Você competiu na modalidade esportiva em Hapkido?

Sim, competi até 2012, mas optei por me profissionalizar e dar ênfase às minhas aulas. Desde então parei de competir. Também foi neste ano que mudei a escola para esse endereço, à rua Antônio Cerbone, 24, Jardim Nova Belmonte, onde funciona atualmente.

Você é uma pessoa muito espotânea, divertida, inclusive com seus alunos. Como faz para conciliar esse seu lado brincalhão com a discilpina nos treinamentos?

Tanto eu, quanto meus alunos sabemos separar o João amigo, parceiro, do João professor. É claro que brinco durante as aulas, até para quebrar um pouco aquele clima de silêncio, mas consigo, através das próprias brincadeiras impor meu ritmo, respeito e, acima de tudo, comprometimento, tanto meu com os alunos, quanto dos alunos comigo durante os treinamentos.

Você já teve que lidar com ‘alunos problema’?

Não digo ‘problema’, mas que me deram um pouco de trabalho sim, porém por pouco tempo. A partir do momento que uma pessoa opta por treinar aqui na X-Tatame esclareço sobre algumas regras que precisa seguir. Por exemplo: quem procura a escola para aprender a brigar nem precisa perder tempo aqui. Como disse, os treinamentos são voltados a melhorar a qualidade de vida dos alunos não para piora-la. Além disso, Arte Marcial não pode se resumir a uma luta. Ela vai muito além disso…

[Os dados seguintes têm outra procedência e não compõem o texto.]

@[simp] theorem State.modQuarter_groups (p q : Nat) (f : Quarter → Quarter) : (s.modQuarter p q f).groups = s.groups := rfl
@[simp] theorem State.modQuarter_launches (p q : Nat) (f : Quarter → Quarter) : (s.modQuarter p q f).launches = s.launches := rfl
@[simp] theorem State.modQuarter_mem (p q : Nat) (f : Quarter → Quarter) : (s.modQuarter p q f).mem = s.mem := rfl
@[simp] theorem State.modQuarter_tile (p q : Nat) (f : Quarter → Quarter) : (s.modQuarter p q f).tile = s.tile := rfl
@[simp] theorem State.modQuarter_opbuf (p q : Nat) (f : Quarter → Quarter) : (s.modQuarter p q f).opbuf = s.opbuf := rfl
@[simp] theorem State.modQuarter_tileOwn (p q : Nat) (f : Quarter → Quarter) : (s.modQuarter p q f).tileOwn = s.tileOwn := rfl
@[simp] theorem State.modQuarter_opOwn (p q : Nat) (f : Quarter → Quarter) : (s.modQuarter p q f).opOwn = s.opOwn := rfl
@[simp] theorem State.modQuarter_cxlKeys (p q : Nat) (f : Quarter → Quarter) : (s.modQuarter p q f).cxlKeys = s.cxlKeys := rfl
@[simp] theorem State.modQuarter_absent (p q : Nat) (f : Quarter → Quarter) : (s.modQuarter p q f).absent = s.absent := rfl
@[simp] theorem State.modQuarter_poison (p q : Nat) (f : Quarter → Quarter) : (s.modQuarter p q f).poison = s.poison := rfl
@[simp] theorem State.modQuarter_gpoison (p q : Nat) (f : Quarter → Quarter) : (s.modQuarter p q f).gpoison = s.gpoison := rfl
@[simp] theorem State.modQuarter_escrow (p q : Nat) (f : Quarter → Quarter) : (s.modQuarter p q f).escrow = s.escrow := rfl
@[simp] theorem State.modQuarter_egress (p q : Nat) (f : Quarter → Quarter) : (s.modQuarter p q f).egress = s.egress := rfl
@[simp] theorem State.modQuarter_wlog (p q : Nat) (f : Quarter → Quarter) : (s.modQuarter p q f).wlog = s.wlog := rfl
@[simp] theorem State.modQuarter_walks (p q : Nat) (f : Quarter → Quarter) : (s.modQuarter p q f).walks = s.walks := rfl
@[simp] theorem State.modQuarter_reqs (p q : Nat) (f : Quarter → Quarter) : (s.modQuarter p q f).reqs = s.reqs := rfl
@[simp] theorem State.modQuarter_hub (p q : Nat) (f : Quarter → Quarter) : (s.modQuarter p q f).hub = s.hub := rfl
@[simp] theorem State.modQuarter_boot (p q : Nat) (f : Quarter → Quarter) : (s.modQuarter p q f).boot = s.boot := rfl
@[simp] theorem State.modQuarter_fabric (p q : Nat) (f : Quarter → Quarter) : (s.modQuarter p q f).fabric = s.fabric := rfl
@[simp] theorem State.modQuarter_agenda (p q : Nat) (f : Quarter → Quarter) : (s.modQuarter p q f).agenda = s.agenda := rfl
@[simp] theorem State.modQuarter_cur (p q : Nat) (f : Quarter → Quarter) : (s.modQuarter p q f).cur = s.cur := rfl
@[simp] theorem State.modQuarter_freeCount (p q : Nat) (f : Quarter → Quarter) : (s.modQuarter p q f).freeCount = s.freeCount := rfl
@[simp] theorem State.modQuarter_seq (p q : Nat) (f : Quarter → Quarter) : (s.modQuarter p q f).seq = s.seq := rfl
@[simp] theorem State.modQuarter_out (p q : Nat) (f : Quarter → Quarter) : (s.modQuarter p q f).out = s.out := rfl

Além do Hapkido e da Defesa Pessoal, quais outros treinamentos a X-Tatame oferece?

Além desses, o Kung Fu, Treinamento Funcional e o Box Feminino.

A partir de que idade a Defesa Pessoal e o Hapkido é indicado?

O Hapkido partir dos 7 anos, para meninos e meninas. E não tem idade para começar. Já tive alunos aqui com mais de 60 anos. Já a Defesa Pessoal com mais ou menos 15 anos, tanto para homens, quanto mulheres.

Como a Arte Marcial pode contribuir com a qualidade de vida?

Em inúmeras situações. Ela auxilia a superar desafios, ter e ir em busca de um objetivo, melhora o condicionamento físico, a postura, a autoestima e a autoconfiança. Ouço muitos relatos de meus alunos que souberam transformar as lições aprendidas nos treinos ao enfrentamento de situações do dia-a-dia como, por exemplo, falar em público. Isso é uma questão de autocontrole e autoconfiança, aprendidas na Arte Marcial.

Você teve momentos marcantes em sua carreira? Poderia citar alguns?

Nos anos de 2016 e 2017, quando sai no livro dos Grandes Mestres das Artes Marciais do Brasil, além de um recente curso que ministrei aos atiradores do Tiro de Guerra 02-038, com apoio de instrução de manuseio de tonfa. Acho que esses me marcaram pessoal e profissionalmente falando.

Para finalizar, o que mais aprendeu em todos esses anos como professor de Hapkido e Defesa Pessoal?

Nossa, muita coisa, mas principalmente a tratar a todos de igual para igual, respeito ao tempo e ao corpo, e não fazer com os outros o que não quero que os outros façam comigo. Como disse anteriormente, a Arte Marcial é um estilo de vida e para a vida.